Collected data entries
*****

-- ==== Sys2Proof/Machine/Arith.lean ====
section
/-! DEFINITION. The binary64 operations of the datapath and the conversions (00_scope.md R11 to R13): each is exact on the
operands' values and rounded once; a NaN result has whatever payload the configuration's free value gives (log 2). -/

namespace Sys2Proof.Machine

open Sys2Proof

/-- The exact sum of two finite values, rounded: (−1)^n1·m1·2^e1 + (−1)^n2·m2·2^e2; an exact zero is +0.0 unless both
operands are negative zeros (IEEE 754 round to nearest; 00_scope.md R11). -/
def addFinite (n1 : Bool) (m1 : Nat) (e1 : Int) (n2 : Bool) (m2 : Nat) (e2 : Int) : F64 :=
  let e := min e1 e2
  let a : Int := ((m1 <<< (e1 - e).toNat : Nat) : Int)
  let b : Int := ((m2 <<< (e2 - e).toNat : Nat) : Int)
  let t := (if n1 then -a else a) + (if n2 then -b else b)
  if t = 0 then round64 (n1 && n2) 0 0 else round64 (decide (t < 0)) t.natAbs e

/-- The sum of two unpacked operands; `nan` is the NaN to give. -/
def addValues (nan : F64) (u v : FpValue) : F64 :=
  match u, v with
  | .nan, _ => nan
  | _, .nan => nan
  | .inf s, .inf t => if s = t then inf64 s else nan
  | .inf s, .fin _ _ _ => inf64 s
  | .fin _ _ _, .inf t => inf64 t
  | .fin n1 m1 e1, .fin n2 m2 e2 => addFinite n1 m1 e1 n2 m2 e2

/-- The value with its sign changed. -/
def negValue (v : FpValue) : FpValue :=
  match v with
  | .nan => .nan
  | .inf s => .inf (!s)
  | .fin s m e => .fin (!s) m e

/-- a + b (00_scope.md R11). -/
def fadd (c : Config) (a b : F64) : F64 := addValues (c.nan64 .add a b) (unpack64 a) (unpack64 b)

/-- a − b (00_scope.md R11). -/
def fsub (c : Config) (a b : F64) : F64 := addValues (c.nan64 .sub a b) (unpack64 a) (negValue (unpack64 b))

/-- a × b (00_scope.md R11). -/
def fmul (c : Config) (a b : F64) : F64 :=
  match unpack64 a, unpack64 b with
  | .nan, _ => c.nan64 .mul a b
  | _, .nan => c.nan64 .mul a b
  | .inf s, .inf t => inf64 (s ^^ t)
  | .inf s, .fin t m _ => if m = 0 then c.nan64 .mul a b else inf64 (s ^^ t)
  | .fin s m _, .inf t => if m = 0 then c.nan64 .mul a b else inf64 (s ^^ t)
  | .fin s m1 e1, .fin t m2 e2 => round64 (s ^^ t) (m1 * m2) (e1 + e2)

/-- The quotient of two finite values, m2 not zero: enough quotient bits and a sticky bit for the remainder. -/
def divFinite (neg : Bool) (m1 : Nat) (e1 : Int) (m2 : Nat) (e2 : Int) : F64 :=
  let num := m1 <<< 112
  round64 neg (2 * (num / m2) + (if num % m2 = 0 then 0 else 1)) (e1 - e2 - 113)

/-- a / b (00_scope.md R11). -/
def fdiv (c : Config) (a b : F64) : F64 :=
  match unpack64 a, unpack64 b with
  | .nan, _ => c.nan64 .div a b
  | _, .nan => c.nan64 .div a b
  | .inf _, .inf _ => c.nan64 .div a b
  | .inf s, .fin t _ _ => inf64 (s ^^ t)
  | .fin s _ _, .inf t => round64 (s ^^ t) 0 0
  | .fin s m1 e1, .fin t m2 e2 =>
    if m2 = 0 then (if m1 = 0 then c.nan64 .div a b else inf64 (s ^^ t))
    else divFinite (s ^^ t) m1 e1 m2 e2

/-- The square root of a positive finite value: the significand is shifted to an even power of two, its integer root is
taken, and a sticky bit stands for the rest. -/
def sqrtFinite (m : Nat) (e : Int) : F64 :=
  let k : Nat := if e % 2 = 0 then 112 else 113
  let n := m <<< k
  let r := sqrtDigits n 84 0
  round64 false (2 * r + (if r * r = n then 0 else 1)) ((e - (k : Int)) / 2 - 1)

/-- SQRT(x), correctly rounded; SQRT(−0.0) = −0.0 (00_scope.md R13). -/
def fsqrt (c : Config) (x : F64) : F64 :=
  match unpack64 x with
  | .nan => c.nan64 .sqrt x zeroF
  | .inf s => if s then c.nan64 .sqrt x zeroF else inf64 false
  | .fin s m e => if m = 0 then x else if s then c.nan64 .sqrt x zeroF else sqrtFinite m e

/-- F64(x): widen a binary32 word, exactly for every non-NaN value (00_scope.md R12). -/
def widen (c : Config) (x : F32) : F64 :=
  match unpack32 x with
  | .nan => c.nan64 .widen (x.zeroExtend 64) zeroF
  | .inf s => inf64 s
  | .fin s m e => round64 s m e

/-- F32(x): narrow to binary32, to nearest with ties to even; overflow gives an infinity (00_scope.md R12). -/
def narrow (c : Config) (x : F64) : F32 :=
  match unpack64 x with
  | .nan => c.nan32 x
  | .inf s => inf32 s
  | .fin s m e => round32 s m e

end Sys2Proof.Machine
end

*****

Copy out the records once more, with nothing altered.

-- ==== Sys2Proof/Machine/Arith.lean ====
section
/-! DEFINITION. The binary64 operations of the datapath and the conversions (00_scope.md R11 to R13): each is exact on the
operands' values and rounded once; a NaN result has whatever payload the configuration's free value gives (log 2). -/

namespace Sys2Proof.Machine

open Sys2Proof

/-- The exact sum of two finite values, rounded: (−1)^n1·m1·2^e1 + (−1)^n2·m2·2^e2; an exact zero is +0.0 unless both
operands are negative zeros (IEEE 754 round to nearest; 00_scope.md R11). -/
def addFinite (n1 : Bool) (m1 : Nat) (e1 : Int) (n2 : Bool) (m2 : Nat) (e2 : Int) : F64 :=
  let e := min e1 e2
  let a : Int := ((m1 <<< (e1 - e).toNat : Nat) : Int)
  let b : Int := ((m2 <<< (e2 - e).toNat : Nat) : Int)
  let t := (if n1 then -a else a) + (if n2 then -b else b)
  if t = 0 then round64 (n1 && n2) 0 0 else round64 (decide (t < 0)) t.natAbs e

/-- The sum of two unpacked operands; `nan` is the NaN to give. -/
def addValues (nan : F64) (u v : FpValue) : F64 :=
  match u, v with
  | .nan, _ => nan
  | _, .nan => nan
  | .inf s, .inf t => if s = t then inf64 s else nan
  | .inf s, .fin _ _ _ => inf64 s
  | .fin _ _ _, .inf t => inf64 t
  | .fin n1 m1 e1, .fin n2 m2 e2 => addFinite n1 m1 e1 n2 m2 e2

/-- The value with its sign changed. -/
def negValue (v : FpValue) : FpValue :=
  match v with
  | .nan => .nan
  | .inf s => .inf (!s)
  | .fin s m e => .fin (!s) m e

/-- a + b (00_scope.md R11). -/
def fadd (c : Config) (a b : F64) : F64 := addValues (c.nan64 .add a b) (unpack64 a) (unpack64 b)

/-- a − b (00_scope.md R11). -/
def fsub (c : Config) (a b : F64) : F64 := addValues (c.nan64 .sub a b) (unpack64 a) (negValue (unpack64 b))

/-- a × b (00_scope.md R11). -/
def fmul (c : Config) (a b : F64) : F64 :=
  match unpack64 a, unpack64 b with
  | .nan, _ => c.nan64 .mul a b
  | _, .nan => c.nan64 .mul a b
  | .inf s, .inf t => inf64 (s ^^ t)
  | .inf s, .fin t m _ => if m = 0 then c.nan64 .mul a b else inf64 (s ^^ t)
  | .fin s m _, .inf t => if m = 0 then c.nan64 .mul a b else inf64 (s ^^ t)
  | .fin s m1 e1, .fin t m2 e2 => round64 (s ^^ t) (m1 * m2) (e1 + e2)

/-- The quotient of two finite values, m2 not zero: enough quotient bits and a sticky bit for the remainder. -/
def divFinite (neg : Bool) (m1 : Nat) (e1 : Int) (m2 : Nat) (e2 : Int) : F64 :=
  let num := m1 <<< 112
  round64 neg (2 * (num / m2) + (if num % m2 = 0 then 0 else 1)) (e1 - e2 - 113)

/-- a / b (00_scope.md R11). -/
def fdiv (c : Config) (a b : F64) : F64 :=
  match unpack64 a, unpack64 b with
  | .nan, _ => c.nan64 .div a b
  | _, .nan => c.nan64 .div a b
  | .inf _, .inf _ => c.nan64 .div a b
  | .inf s, .fin t _ _ => inf64 (s ^^ t)
  | .fin s _ _, .inf t => round64 (s ^^ t) 0 0
  | .fin s m1 e1, .fin t m2 e2 =>
    if m2 = 0 then (if m1 = 0 then c.nan64 .div a b else inf64 (s ^^ t))
    else divFinite (s ^^ t) m1 e1 m2 e2

/-- The square root of a positive finite value: the significand is shifted to an even power of two, its integer root is
taken, and a sticky bit stands for the rest. -/
def sqrtFinite (m : Nat) (e : Int) : F64 :=
  let k : Nat := if e % 2 = 0 then 112 else 113
  let n := m <<< k
  let r := sqrtDigits n 84 0
  round64 false (2 * r + (if r * r = n then 0 else 1)) ((e - (k : Int)) / 2 - 1)

/-- SQRT(x), correctly rounded; SQRT(−0.0) = −0.0 (00_scope.md R13). -/
def fsqrt (c : Config) (x : F64) : F64 :=
  match unpack64 x with
  | .nan => c.nan64 .sqrt x zeroF
  | .inf s => if s then c.nan64 .sqrt x zeroF else inf64 false
  | .fin s m e => if m = 0 then x else if s then c.nan64 .sqrt x zeroF else sqrtFinite m e

/-- F64(x): widen a binary32 word, exactly for every non-NaN value (00_scope.md R12). -/
def widen (c : Config) (x : F32) : F64 :=
  match unpack32 x with
  | .nan => c.nan64 .widen (x.zeroExtend 64) zeroF
  | .inf s => inf64 s
  | .fin s m e => round64 s m e

/-- F32(x): narrow to binary32, to nearest with ties to even; overflow gives an infinity (00_scope.md R12). -/
def narrow (c : Config) (x : F64) : F32 :=
  match unpack64 x with
  | .nan => c.nan32 x
  | .inf s => inf32 s
  | .fin s m e => round32 s m e

end Sys2Proof.Machine
end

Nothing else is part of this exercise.